Como sustantivo [...] *se usa en ambos géneros, con predominio del femenino*
«Aunque sea yo el único que denuncie lo que está pasando, tengo que dar el alerta a los cubanos» (Matos Noche [*Cuba *2002])
«Muchas voces [...] han dado la alerta pidiendo reducir el despilfarro mundial de energía» (Butteler Ecología [*Perú *1996])
«El campo murciano y las tierras aledañas viven una vez más la zozobra de una alerta extrema y el peligro de nuevas inundaciones» (Abc [*Esp*.] 14.10.86).

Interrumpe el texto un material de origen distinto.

-- ==== Sys2Proof/Machine/Atomic.lean ====
section
/-! DEFINITION. Class 0x6: ATOM, CAS, RED and BUPD (R157 to R160). -/

namespace Sys2Proof.Machine

/-- The operation code of ATOM, RED and BUPD, OFFSET24[23:20] (R157). -/
def atomCode (f : OpM) : Nat := (f.off.extractLsb' 20 4).toNat

/-- An atomic instruction: its checks, then its request with a lane's operands. `traps` where poisoned data
stops it (R384). -/
def State.atomic (s : State) (i : Instr) (f : OpM) (w : Want) (off : Int) (k : ReqKind) (traps : Bool)
    (val cmp : State → Nat → Nat) : State :=
  s.issue i (fun s => s.oldestOnly (fun s =>
    match s.accs f w f.size.bytes 1 off with
    | .error t => s.walkTrap f off t
    | .ok as =>
      let s := s.noteAccess f off
      match s.regionTrap f off 1 true as with
      | some t => .trapFrom s t
      | none =>
      let fails := s.scrFails f true as
      let as := (dropFailed fails as).map (fun a => { a with val := val s a.lane, cmp := cmp s a.lane })
      match (if traps then s.poisonTrap f off 1 (s.newReq (mreq f k as)) as else none) with
      | some (s', t) => .trapFrom s' t
      | none =>
        let s := (s.noteReads as).noteWrites as
        let id := s.clk.fresh
        if as.isEmpty then .done (s.advance.switchOff fails)
        else s.submit { mreq f k as with nl1 := false, pol := 0 } (fun s =>
          ((if traps then s.await id f.dst f.size.regs (maskOf (as.map (·.lane))) else s).advance).switchOff fails)))

def execAtom (f : OpM) (s : State) : Out :=
  .next (s.atomic (.atom f) f (wantAtom (f.dst == .discard && atomCode f != 8)) (OpM.off20 f) (.atom (atomCode f)) true
    (fun s l => s.dataOf l f.size f.b) (fun _ _ => 0))

/-- CAS compares with SB and writes SC; its operation code in a request is 16. -/
def execCas (f : OpM) (s : State) : Out :=
  .next (s.atomic (.cas f) (noIndex f) (wantAtom false) (OpM.off24 f) (.atom 16) true
    (fun s l => s.dataOf l f.size f.c) (fun s l => s.dataOf l f.size f.b))

def execRed (f : OpM) (s : State) : Out :=
  .next (s.atomic (.red f) f (wantAtom true) (OpM.off20 f) (.red (atomCode f)) false
    (fun s l => s.dataOf l f.size f.b) (fun _ _ => 0))

def execBupd (f : OpM) (s : State) : Out :=
  .next (s.atomic (.bupd f) f wantBupd (OpM.off20 f) (.bupd (atomCode f)) false
    (fun s l => s.dataOf l f.size f.b) (fun _ _ => 0))

end Sys2Proof.Machine
end

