-- ==== Sys2Proof/Machine/Kv.lean ====
section
/-! DEFINITION. The per-lane instructions of class 0xA: KVX, KVVAL and SKCH (R322 to R329), and how a load, an
atomic or one of these returns. -/

namespace Sys2Proof.Machine

/-! ## A lane's (table, position) (R325) -/

/-- How a lane fares; `wait` where what it reads is still on its way, with the lines that are to be fetched. -/
inductive KvLane (α : Type) where
  | malformed
  | replay
  | poison
  | wait (lines : List Nat)
  | ok (x : α)
  deriving DecidableEq, Repr

def KvLane.bind {α β : Type} (x : KvLane α) (f : α → KvLane β) : KvLane β :=
  match x with
  | .malformed => .malformed
  | .replay => .replay
  | .poison => .poison
  | .wait ls => .wait ls
  | .ok a => f a

/-- Two parts of a lane's work, neither of which depends on the other: a malformed part decides, then one that fails
translation, then one that is still on its way, then poison (R325). -/
def KvLane.both {α β : Type} (x : KvLane α) (y : KvLane β) : KvLane (α × β) :=
  match x, y with
  | .malformed, _ | _, .malformed => .malformed
  | .replay, _ | _, .replay => .replay
  | .wait a, .wait b => .wait (a ++ b)
  | .wait a, _ | _, .wait a => .wait a
  | .poison, _ | _, .poison => .poison
  | .ok a, .ok b => .ok (a, b)

def KvLane.map {α β : Type} (f : α → β) (x : KvLane α) : KvLane β := x.bind (fun a => .ok (f a))

/-- What a lane found: its entry's address, the page, slot, slots, row bytes; the header's place and value. -/
structure KvHit where
  tab   : Nat
  page  : Nat
  slot  : Nat
  slots : Nat
  rb    : Nat
  hdTa  : Nat := 0
  hd    : Nat := 0
  deriving DecidableEq, Repr

/-- Where a device frame's address leads: a replay for a fault, malformed outside device frames. -/
def State.kvAt (s : State) (u va kind : Nat) : KvLane Nat :=
  match regionAt va with
  | .glob => match s.xlate u va kind with
    | .ok l => if isDev l.ta then .ok l.ta else .malformed
    | .error _ => .replay
  | .phys => if (s.warp u).trap.isSome && offIn va < ctlBase && !s.stackAbsent (offIn va / 2 ^ 36) then .ok (offIn va)
    else .malformed
  | _ => .malformed

/-- Bytes within a line as a relaxed load reads them (R132): from the way's lines, the bay or a live lease copy; where the
core has no live copy, the line is to be fetched into it first. -/
def State.kvRead (s : State) (r : Req) (ta n : Nat) : KvLane (List Byte) :=
  let a : Acc := { lane := 0, ta := ta, len := n, left := List.range n }
  if !(a.gather (s.nearByte r a)).left.isEmpty then
    .wait (if (s.liveCopy r.core (lineOf ta) r.fence).isSome then [] else [lineOf ta])
  else if s.accPoison r a then .poison
  else .ok ((List.range n).map (fun i => (s.nearByte r a (ta + i)).getD 0))

def State.kvReadAt (s : State) (r : Req) (va n : Nat) : KvLane (List Byte) := (s.kvAt r.warp va 0).bind (fun ta => s.kvRead r ta n)

/-- Bytes of a run of lines. -/
def State.kvBytes (s : State) (r : Req) : List (Nat × Nat) → KvLane (List Byte)
  | [] => .ok []
  | p :: ps => ((s.kvReadAt r p.1 p.2).both (s.kvBytes r ps)).map (fun x => x.1 ++ x.2)

/-- The address of the table entry of a position, with the slot, the slots and the row bytes. -/
def State.kvTable (s : State) (r : Req) (tab p : Nat) : KvLane (Nat × Nat × Nat × Nat) :=
  if tab % 16 ≠ 0 then .malformed
  else (s.kvReadAt r tab 16).bind (fun hb =>
    let t := leNat hb
    let i := (p - tbBase t) / tbSlots t
    if tbBad t ∨ p < tbBase t ∨ tbNp t ≤ i then .malformed
    else .ok (addr64 (tab + 16 + 8 * i), (p - tbBase t) % tbSlots t, tbSlots t, 16 * (tbRbu t + 1)))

http://buscon.rae.es/dpdI/SrvltConsulta?lema=alerta


En España, me parece que se usa sólo en femenino - a pesar del enlace siguiente 
http://www.diariodeburgos.es/notici...rta/nieve/B7B7185B-1A64-968D-597EE6CCC79AF973


----------



## coquis14

Diría que en Argentina lo usamos sólo en masculino , tal vez para evitar cacofonía ,pero veo en el diccionario y por la opinión de otros usuarios que se usa muy comunmente en femenino.

Saludos


----------



## Alejandro Milián

bueno, depende del contexto en que se utilize.
ella, la alerta de que vendrá pronto.
él, le alerta de la llegada del ciclón.
También puede ser un sinónimo de Atalaya, que eran como los Alertas del Imperio Griego y Romano.
EL ALERTA DIO ORDENES DE GUERRA.


----------



## Agró

coquis14 said:


> Diría que en Argentina lo usamos sólo en masculino , tal vez para evitar cacofonía ,pero veo en el diccionario y por la opinión de otros usuarios que se usa muy comunmente en femenino.
> 
> Saludos


En España, sólo en femenino (*la alerta*), y no para evitar la cacofonía, sino porque, según el DRAE, es nombre femenino. Si hubiera que evitar la cacofonía con cada palabra que empieza por a- átona, tendríamos que decir:
*el acción
*el ablación
*el alegría

No se trata, pues, de cacofonía, sino del género de la palabra.


----------



## Dlyons

coquis14 said:


> Diría que en Argentina lo usamos sólo en masculino , tal vez para evitar cacofonía ,pero veo en el diccionario y por la opinión de otros usuarios que se usa muy comunmente en femenino.
> 
> Saludos



Lo más normal en Argentina es el masculino (23.000)
http://www.google.com/search?hl=en&safe=off&num=100&q="el+alerta"+site:*.ar&btnG=Search&lr=lang_es

Pero se ve el feminino también (5.400) [= una cuarta]
http://www.google.com/search?hl=en&...hts=&as_occt=any&cr=&as_nlo=&as_nhi=&safe=off

p.ej. "Sigue la alerta por tormentas ..."


----------



## Naticruz

El DUE dice que es femenino:

*alerta* (del it. _all’erta)_

adv. _(Estar, Poner)_ *Vigilando con cuidado: ‘Usted estará alerta para que nadie salga de la casa. Yo estaré alerta por si se publica el aviso’. 
5 f. Estado de vigilancia: ‘Estar en alerta’.

Saludos


----------



## swift

coquis14 said:


> Diría que en Argentina lo usamos sólo en masculino [...]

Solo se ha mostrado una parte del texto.